Это – очень особенные детские стихи. Их главный герой – ребенок, которого обижают. Вернее, ему кажется, что его обижают – им владеют совершенно взрослые грустные мысли: ах, меня никто не любит! «Ах, обижают меня постоянно… Убегу в африканские страны…» — впрочем, пожалев «маму, котенка и братца», ребенок все же решит, что лучше остаться. Девочка из другого стихотворения требует убрать надоевших кукол, потому что мечтает о котенке, а Гришка из стихотворения «Беглец» убежал в Америку – его, конечно, нашли, на Приморском вокзале, и теперь он грустно кусает ноги, но мы-то знаем, что он – герой! И сразу в нескольких стихотворениях дети сидят дома, потому что на улице – дождь, или потому что они болеют, или еще по какой очень важной причине.

Никогда не читал таких детских стихов. Зато знаю, что дети начала ХХ века были очень этими стихами довольны. Надеюсь, и спустя сто лет дети будут счастливы, если родители прочитают им эти строчки. И совершенно уверен в том, что родителям эти строчки понравятся.
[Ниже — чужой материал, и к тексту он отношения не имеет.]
-- ==== Sys2Proof/Proofs/Serials.lean ====
section
/-! PROOF. A frame past the gate resolved through the recent-match buffer and the index (O24). -/

namespace Sys2Proof.Machine

variable {s : State}

/-! ### The recent-match buffer (R29) -/

/-- The entry found carries the serial. -/
theorem State.matchEntry_serial {serial : Word} {e : MatchEntry} (h : s.matchEntry serial = some e) :
    e.serial = serial := by
  simpa using List.find?_some h

/-- No entry of a serial that misses is forgotten for it. -/
theorem State.filter_of_miss {serial : Word} (h : s.matchEntry serial = none) :
    (s.matching.buffer.filter fun x => x.serial != serial) = s.matching.buffer := by
  refine List.filter_eq_self.2 fun x hx => ?_
  simpa using List.find?_eq_none.1 h x hx

/-! ### A frame past the gate (R62) -/

theorem State.passGate_hit {f : Frame} {e : MatchEntry} (h : s.matchEntry f.serial = some e) :
    s.passGate f = s.withMatching { s.matching with
      inHand := some ⟨f, e.slot, false⟩
      buffer := (e :: s.matching.buffer.filter fun x => x.serial != f.serial).take 16 } := by
  unfold State.passGate State.resolve
  rw [h, ← State.matchEntry_serial h]
  rfl

section Miss
variable {f : Frame} (miss : s.matchEntry f.serial = none)
include miss

theorem State.passGate_found {slot : Nat} (h : s.mem.lookup f.serial = some slot) :
    s.passGate f = (s.grants .matching (s.mem.lookupAccesses f.serial)).withMatching { s.matching with
      inHand := some ⟨f, slot, false⟩
      buffer := ⟨f.serial, slot, none, none⟩ :: s.matching.buffer.take 15 } := by
  unfold State.passGate State.resolve State.resolveByIndex State.keepEntry
  rw [miss]
  dsimp only
  rw [h]
  dsimp only
  rw [State.grants_matching, State.filter_of_miss miss]
  rfl

theorem State.passGate_stranger (h : s.mem.lookup f.serial = none) :
    s.passGate f = (s.grants .matching (s.mem.lookupAccesses f.serial)).withMatching { s.matching with
      inHand := none, strangers := satInc s.matching.strangers } := by
  unfold State.passGate State.resolve State.resolveByIndex State.countStranger
  rw [miss]
  dsimp only
  rw [h]
  dsimp only
  rw [State.grants_matching]

end Miss

/-- Settles O24: a hit, a serial found in the index and a stranger, each by its equation of `passGate`. -/
theorem serialsAreResolved : Obligations.SerialsAreResolved := by
  unfold Obligations.SerialsAreResolved
  rintro s _ f free rfl
  cases entry : s.matchEntry f.serial with
  | some e =>
    rw [State.passGate_hit entry]
    refine ⟨rfl, fun e' same => ?_, fun miss => (Option.some_ne_none e miss).elim,
      fun miss => (Option.some_ne_none e miss).elim⟩
    cases same
    rfl
  | none =>
    cases found : s.mem.lookup f.serial with
    | some slot =>
      rw [State.passGate_found entry found]
      refine ⟨rfl, fun e hit => (Option.some_ne_none e hit.symm).elim, fun _ slot' same => ?_,
        fun _ lost => (Option.some_ne_none slot lost).elim⟩
      cases same
      exact ⟨rfl, by simp [State.matchEntry]⟩
    | none =>
      rw [State.passGate_stranger entry found]
      refine ⟨rfl, fun e hit => (Option.some_ne_none e hit.symm).elim,
        fun _ slot found => (Option.some_ne_none slot found.symm).elim, fun _ _ => ?_⟩
      rw [State.withMatching_matching, ← free]

end Sys2Proof.Machine
end

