-- ==== Sys2Proof/Proofs/Leaving.lean ====
section
/-! PROOF. A leave walk with nothing beside it, and one that a row of time may meet (R121, R122, R125). -/

namespace Sys2Proof.Machine

variable {s t : State} {n : Seg}

/-! ### A walk that no engine works beside (R122) -/

/-- No frame is in hand and none waits, and no batch is in the middle of its forming or about to be formed. -/
structure State.Alone (s : State) : Prop where
  inHand : s.matching.inHand = none
  ports : ∀ p, (s.port p).buffer = []
  forming : s.depot.forming = none
  front : s.pending.head? ≠ some .batchForm

namespace State.Alone

theorem quiet (h : s.Alone) (q : Quiet s t) : t.Alone where
  inHand := (congrArg Matching.inHand q.matching).trans h.inHand
  ports p := by
    unfold State.port
    rw [q.ports]
    exact h.ports p
  forming := by rw [q.depot]; exact h.forming
  front := by rw [q.pending]; exact h.front

theorem engineBusy (h : s.Alone) : s.engineBusy = false := by
  have waiting : s.nextPort = none := List.find?_eq_none.2 fun p _ => by simp [h.ports]
  unfold State.engineBusy
  rw [h.inHand, waiting]
  rfl

theorem uploadBusy (h : s.Alone) : s.uploadBusy = false := by
  have work : s.uploadWork = none := by
    unfold State.uploadWork
    rw [h.forming]
    split
    · split
      next forming => exact nomatch forming
      next front => exact absurd (congrArg List.head? front) h.front
      · rfl
    · rfl
  unfold State.uploadBusy
  rw [work]
  rfl

/-- The engines beside a walk do nothing. -/
theorem besideOn (h : s.Alone) (next : Option Nat) (k : Nat) :
    State.besideOn next (k + 1) Come.none s = (Come.none, s) := by
  have engine : s.engineComes false = (false, s) := by
    unfold State.engineComes
    rw [h.engineBusy]
    rfl
  have upload : s.uploadComes false = (false, s) := by
    unfold State.uploadComes
    rw [h.uploadBusy]
    rfl
  rw [State.besideOn]
  unfold Come.none
  dsimp only
  rw [engine]
  dsimp only
  rw [upload]
  rfl

theorem beside (h : s.Alone) : s.beside = s := congrArg Prod.snd (h.besideOn none _)

theorem visitBeside (h : s.Alone) {α : Type} (slot : Nat) (visit : State × α → State × α) (w : α) :
    State.visitBeside slot visit (s, w) = visit (s, w) := by
  unfold State.visitBeside
  dsimp only
  rw [State.besideSteps, h.besideOn]
  rfl

/-- The walk is its visits. -/
theorem visits (slots : List Nat) {x : State × WalkCounts} (h : x.1.Alone) :
    slots.foldl (fun x slot => State.visitBeside slot (State.settleSlot .command slot) x) x =
        slots.foldl (fun x slot => State.settleSlot .command slot x) x ∧
      (slots.foldl (fun x slot => State.settleSlot .command slot x) x).1.Alone := by
  induction slots generalizing x with
  | nil => exact ⟨rfl, h⟩
  | cons slot slots ih =>
    have visited := h.quiet (Quiet.settleSlot .command slot (Quiet.refl x.1))
    obtain ⟨same, alone⟩ := ih visited
    rw [List.foldl_cons, List.foldl_cons, h.visitBeside slot _ x.2]
    exact ⟨same, alone⟩

theorem drivenWalk (h : s.Alone) (n : Seg) :
    let walked := (s.slotsOf n).foldl (fun x slot => State.settleSlot .command slot x)
      (s.withSegments { s.segments with leaving := some n }, WalkCounts.none)
    s.drivenWalk n = (walked.1.withSegments { walked.1.segments with leaving := none }, walked.2) := by
  have begun : (s.withSegments { s.segments with leaving := some n }).Alone := h.quiet ((Quiet.refl s).withSegments _)
  obtain ⟨same, alone⟩ := visits (s.slotsOf n)
    (x := (s.withSegments { s.segments with leaving := some n }, WalkCounts.none)) begun
  unfold State.drivenWalk
  dsimp only
  rw [same, alone.beside]

end State.Alone

/-- The walk keeps the bounds. -/
theorem State.Ok.drivenWalk (h : s.Ok) (n : Seg) : (s.drivenWalk n).1.Ok := by
  have visits : ∀ (slots : List Nat) (x : State × WalkCounts), x.1.Ok →
      (slots.foldl (fun x slot => State.visitBeside slot (State.settleSlot .command slot) x) x).1.Ok := fun slots => by
    induction slots with
    | nil => exact fun _ h => h
    | cons slot slots ih => exact fun x h => ih _ (State.Ok.kept.visitBeside (fun _ h => h.settleSlot .command slot) h)
  have begun : (s.withSegments { s.segments with leaving := some n }).Ok :=
    h.withSegments ⟨h.segments.redrives, h.segments.plan⟩
  have walked := (visits (s.slotsOf n) (_, WalkCounts.none) begun).beside
  exact walked.withSegments ⟨walked.segments.redrives, walked.segments.plan⟩

/-! ### A walk that a row of time may meet (R125) -/

/-- The rest of a leave walk from its next visit on, no row of time coming first. -/
def State.walkOn (n : Seg) (entering : Option Seg) (counts : WalkCounts) : List Nat → State → State
  | [], s => State.left n entering (s.beside, counts)
  | slot :: rest, s =>
    State.leaveOn n entering rest (State.visitBeside slot (State.settleSlot .command slot) (s, counts))

section Met
variable (n : Seg) (entering : Option Seg) (slots : List Nat) (counts : WalkCounts)

theorem State.leaveOn_unmet (h : s.tenthWaits = false) :
    State.leaveOn n entering slots (s, counts) = State.walkOn n entering counts slots s := by
  have unmet : s.tenthMeets = (false, s) := by
    unfold State.tenthMeets
    rw [h]
    rfl
  cases slots <;> rw [State.leaveOn, unmet] <;> rfl

/-- A row of time that waits comes first, or it does not: a free value says so. -/
theorem State.leaveOn_met (h : s.tenthWaits = true) : State.leaveOn n entering slots (s, counts) =
    if Config.tenthFirst s.draws = true then
      (s.withDraws (s.draws + 1)).holdWalk ⟨n, slots.head?.getD Config.slots, counts, entering⟩
    else State.walkOn n entering counts slots (s.withDraws (s.draws + 1)) := by
  have met : s.tenthMeets = (Config.tenthFirst s.draws, s.withDraws (s.draws + 1)) := by
    unfold State.tenthMeets
    rw [h]
    rfl
  cases slots <;> rw [State.leaveOn, met] <;> rfl

theorem State.left_pending (x : State × WalkCounts) : (State.left n entering x).pending = x.1.pending := by
  have settled : ((x.1.withSegments { x.1.segments with leaving := none }).settleLeft n).pending = x.1.pending :=
    ((Quiet.refl (x.1.withSegments { x.1.segments with leaving := none })).settleLeft n).pending
  unfold State.left
  dsimp only
  generalize (x.1.withSegments { x.1.segments with leaving := none }).settleLeft n = y at settled
  cases entering with
  | none => exact settled
  | some k =>
    have entered : (y.enter k).pending = y.pending := ((Quiet.refl y).enter k).pending
    dsimp only
    generalize y.enter k = z at entered
    exact entered.trans settled

theorem State.leaveOn_pending (x : State × WalkCounts) : (State.leaveOn n entering slots x).pending = x.1.pending := by
  obtain ⟨y, next, met, walk, e⟩ | ⟨y, walk, e⟩ := (BesideWalk.kept x.1).leaveOn_cases (n := n) (entering := entering)
    slots (fun slot _ _ h => h.settleSlot .command slot) (BesideWalk.refl x.1)
  · rw [e]
    exact walk.beside.quiet.pending
  · rw [e, State.left_pending]
    exact walk.beside.quiet.pending

/-- A leave walk ends with its answer, or a row of time holds it and the segment is still ACTIVE. -/
theorem State.leaveOn_ends (walking : Walking n s) :
    (State.leaveOn n entering slots (s, counts)).command.unit = .responding ∨ s.tenthWaits = true ∧
      Walking n (State.leaveOn n entering slots (s, counts)) ∧ ∃ next met,
        (State.leaveOn n entering slots (s, counts)).command.unit = .executing (.leaving ⟨n, next, met, entering⟩) := by
  cases waits : s.tenthWaits with
  | false =>
    rw [State.leaveOn_whole n entering slots (s, counts) waits]
    exact .inl (State.left_responding _ _ _)
  | true =>
    obtain ⟨y, next, met, held, e⟩ | ⟨y, -, e⟩ := (Walking.kept n).leaveOn_cases (n := n) (entering := entering) slots
      (fun slot _ _ h => Walking.settleSlot .command slot h) (x := (s, counts)) walking
    · rw [e]
      exact .inr ⟨rfl, held.of rfl rfl, next, met, rfl⟩
    · rw [e]
      exact .inl (State.left_responding _ _ _)

end Met

end Sys2Proof.Machine
end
Горько жить мне, очень горько, —

все ушли, и я один…

Шебаршит мышонок в норке,

я грызу, вздыхая, корки, —

съел давно я апельсин.

Час я плакал длинный-длинный,

не идет уже слеза.

Соком корки апельсинной

я побрызгаю глаза.

Запасусь опять слезами,

буду плакать хоть полдня, —

пусть придут, увидят сами,

как обидели меня.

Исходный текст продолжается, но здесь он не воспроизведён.